The Novo Mesto Gymnasium (Gimnazija Novo mesto) is a public gymnasium (secondary school for both boys and girls) located in Novo Mesto in the region of Lower Carniola, Slovenia.

It was founded in 1746 by the Habsburg ruler Maria Theresa of Austria and initially run by Franciscan friars. In 1870, the school became a state school and the current school building was built in 1912.

The school, the oldest in Slovenia, is the largest of the four Gymnasiums in Novo Mesto. It has a long list of distinguished alumni, among them many scientists and artists.

The school charges no tuition.

== Overview ==
Presently about 900 students between the ages of 15 and 19 are enrolled in the school (roughly 220 in each year group).

The school is supervised by the school board, comprising the headmaster, three representatives of the parents, five representatives of the school's employees (teachers), and two representatives of the founder (the government).

== History ==
The Novo Mesto Gymnasium is the oldest educational institution in Slovenia that has been in operation continually since its foundation. It was founded by Empress Maria Theresa in 1746. The school was first run by the Franciscans and the lessons started on November 3, 1746. The list of the first 66 students finishes off by a comment by the first dean Father Geodefredus Pfeifer (he said: we start with a modest and tiny flock). Being an educational and cultural institution, the Novo Mesto Gymnasium has played a significant role in the cultural, scientific, economic and political life of the Slovenes. It has educated several scientists, artists, economists and politicians.

In 1870 the school became a state school and the present school building was built in 1912. It was characterized by both world wars and consequently by the changes in the political system. Also, it was subject to different school reforms. In 1848 the duration of the schooling was lengthened from 6 years to 8 years.

Due to a new school reform in the 1980s the name gimnazija 'upper secondary school' was banned supposedly because of its supposed elitist connotations and it came to be called Natural Science and Technical School (Slovenian: Naravoslovno-matematična srednja šola). It was soon evident that only an upper secondary school can provide the needed broad knowledge and built-up skills that are essential for successful studies at university. As a result, there was a new school reform in 1990 and the school became an upper secondary school again.

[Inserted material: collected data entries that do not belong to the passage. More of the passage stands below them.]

-- ==== Sys2Proof/Machine/Regs.lean ====
section
/-! DEFINITION. The register file: reset values, values in force, staged values, named fields, counters and flags
(00_scope R7 to R11, R537; 19_register_space). A register is kept only where it differs from its reset value. -/

namespace Sys2Proof.Machine

/-- Reset of SEQ_CHn_CFG (Table PWR-1). -/
def seqChReset (n : Nat) : Word :=
  if n = 0 then 0x0000000A05000841
  else if n = 1 then 0x0000000A050A0883
  else if n = 2 then 0x0000000A050A08C5
  else if n = 3 then 0x0000000A050A0905
  else if n = 4 then 0x0000000A050A0947
  else if n = 5 then 0x0000000A050A098B
  else if n ≤ 13 then 0x0000000A050A1809
  else if n ≤ 29 then BitVec.ofNat 64 (0x000000050A0A2801 + 2 * (6 + (n - 14) / 2))
  else 0x00000005050A341C

/-- Reset of SEQ_RSTn, without the ASSERTED bit, which follows the output. -/
def seqRstReset (n : Nat) : Word :=
  match n with
  | 0 => 0x00051401
  | 1 => 0x00070A20
  | 2 => 0x00076421
  | _ => 0x00050105

/-- Sectors whose write-protect bit always reads 0: calibration store, rail fault records, Contrail flush area
(R436, Table CFL-1). -/
def neverProtected (sector : Nat) : Bool :=
  (decide (3088 ≤ sector) && decide (sector ≤ 3343)) || (decide (11280 ≤ sector) && decide (sector ≤ 13391))

/-- Reset of CFL_WPn (R436). -/
def wpReset (n : Nat) : Word :=
  BitVec.ofNat 64 (sumOf ((List.range 64).map (fun b => if neverProtected (64 * n + b) then 0 else 2 ^ b)))

/-- The description that covers an address. -/
def findReg (a : Nat) : Option RegDesc :=
  (regWindows.getD (a / 0x100000) ([], 0)).1.find?
    (fun d => decide (d.addr ≤ a) && decide (a < d.addr + 8 * d.count) && ((a - d.addr) % 8 == 0))

/-- BLK_ID of a window (R508). -/
def blkId (window : Nat) : Word :=
  BitVec.ofNat 64 (window + (regWindows.getD window ([], 0)).2 * 2 ^ 8 + 2 ^ 24)

/-- Offset 0 of a window. In HST only the lower half has it. -/
def isBlkId (a : Nat) : Bool := a % 0x100000 == 0 && decide (a < 0x1400000)

/-- Offset 0x10 of a window (R10). -/
def isStage (a : Nat) : Bool := a % 0x100000 == 0x10 && decide (a < 0x1400000)

/-- The value a register holds after reset. -/
def resetValue (a : Nat) : Word :=
  if isBlkId a then blkId (a / 0x100000)
  else if 0x100200 ≤ a ∧ a < 0x100300 then seqChReset ((a - 0x100200) / 8)
  else if 0x100380 ≤ a ∧ a < 0x1003A0 then seqRstReset ((a - 0x100380) / 8)
  else if 0xF00400 ≤ a ∧ a < 0xF00C00 then wpReset ((a - 0xF00400) / 8)
  else match findReg a with
    | some d => d.reset
    | none => 0

/-- The value in force. -/
def State.raw (s : State) (a : Nat) : Word := (Tab.get s.regs a).getD (resetValue a)

/-- The table of register values with `a` set: a value equal to reset is not kept. -/
def putReg (t : Tab Word) (a : Nat) (v : Word) : Tab Word := if v = resetValue a then Tab.del t a else Tab.put t a v

/-- The state with another register table. -/
def State.withRegs (s : State) (t : Tab Word) : State := { s with regs := t }

def State.setRaw (s : State) (a : Nat) (v : Word) : State := s.withRegs (putReg s.regs a v)

/-- A field's value in force. -/
def State.fld (s : State) (f : Fld) : Nat := bitsOf (s.raw f.addr) f.lsb f.width

def State.on (s : State) (f : Fld) : Bool := s.fld f != 0

/-- A field of the register table set. -/
def putFld (t : Tab Word) (f : Fld) (v : Nat) : Tab Word :=
  putReg t f.addr (setBits ((Tab.get t f.addr).getD (resetValue f.addr)) f.lsb f.width v)

def State.setFld (s : State) (f : Fld) (v : Nat) : State := s.withRegs (putFld s.regs f v)

/-- A counter's field raised by `n`, saturating at its width (R7, RC fields). -/
def bumpFld (t : Tab Word) (f : Fld) (n : Nat) : Tab Word :=
  putFld t f (min (2 ^ f.width - 1)
    (bitsOf ((Tab.get t f.addr).getD (resetValue f.addr)) f.lsb f.width + n))

def State.bumpBy (s : State) (f : Fld) (n : Nat) : State := s.withRegs (bumpFld s.regs f n)

def State.bump (s : State) (f : Fld) : State := s.bumpBy f 1

/-- An error flag set. -/
def State.flag (s : State) (f : Fld) : State := s.setFld f 1

/-- The staged values laid over a register (a read returns the staged value, R9). -/
def overStaged (l : List Staged) (a : Nat) (w : Word) : Word :=
  l.foldl (fun w x => if x.addr = a then setBits w x.lsb x.width x.val else w) w

/-- A staged value replaces the field's earlier one. -/
def putStaged (l : List Staged) (x : Staged) : List Staged :=
  l.filter (fun y => !(y.addr == x.addr && y.lsb == x.lsb)) ++ [x]

/-- The window an address lies in. -/
def windowOf (a : Nat) : Nat := a / 0x100000

/-- PENDING of a block (Table SCO-5). -/
def State.stagePending (s : State) (window : Nat) : Bool := s.staged.any (fun x => windowOf x.addr == window)

/-- The register table with the staged values that satisfy `p` in force. -/
def applyStaged (p : Staged → Bool) (l : List Staged) (t : Tab Word) : Tab Word :=
  l.foldl (fun t x => if p x then putFld t ⟨x.addr, x.lsb, x.width⟩ x.val else t) t

/-- The run state of an island. -/
def State.run (s : State) (i : Island) : Run := s.isl.getD i.code .off

/-- The island runs: not off, in reset or gated, and its clock is not held by a freeze (R467). -/
def State.running (s : State) (i : Island) : Bool := s.run i == .running && (i == .aon || !s.mod.frozen)

end Sys2Proof.Machine
end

Renovation work on the school building, which lasted 2 years, began with the celebration of its 250th anniversary in 1996. Better working conditions in the renovated school and modern classrooms meant an additional impetus for even better and more laborious work. In 2006 all of the school's 27 classrooms were equipped with computers and digital projectors and in 2011 interactive boards were installed in all classrooms.

== Notable alumni ==
1. Ivan Tavčar, writer and politician, 1866–1868
2. Oton Župančič, poet, translator and playwright, 1888–1891
3. Josip Plemelj, mathematician, 1893–1894
4. Dragotin Kette, poet, 1896–1898
5. Anton Podbevšek, poet, 1909–1918
6. Miran Jarc, poet, 1910–1919
7. Božidar Jakac, painter, 1910–1918
8. Leon Štukelj, athlete and Olympic gold medallist, 1910–1916
9. Rado Lenček, linguist, ethnologist, finished in 1940
10. Pino Mlakar, ballet dancer, 1917–1919
11. Marjan Kozina, composer, 1917–1925
12. Edvard Ravnikar, architect
13. Igor Bavčar, politician
14. Igor Lukšič, politician
15. Lojze Peterle, politician
16. Gregor Golobič, politician

== Notable instructors==
- Ferdo Kozak, writer, public intellectual and politician.
- Fran Detela, writer and university professor.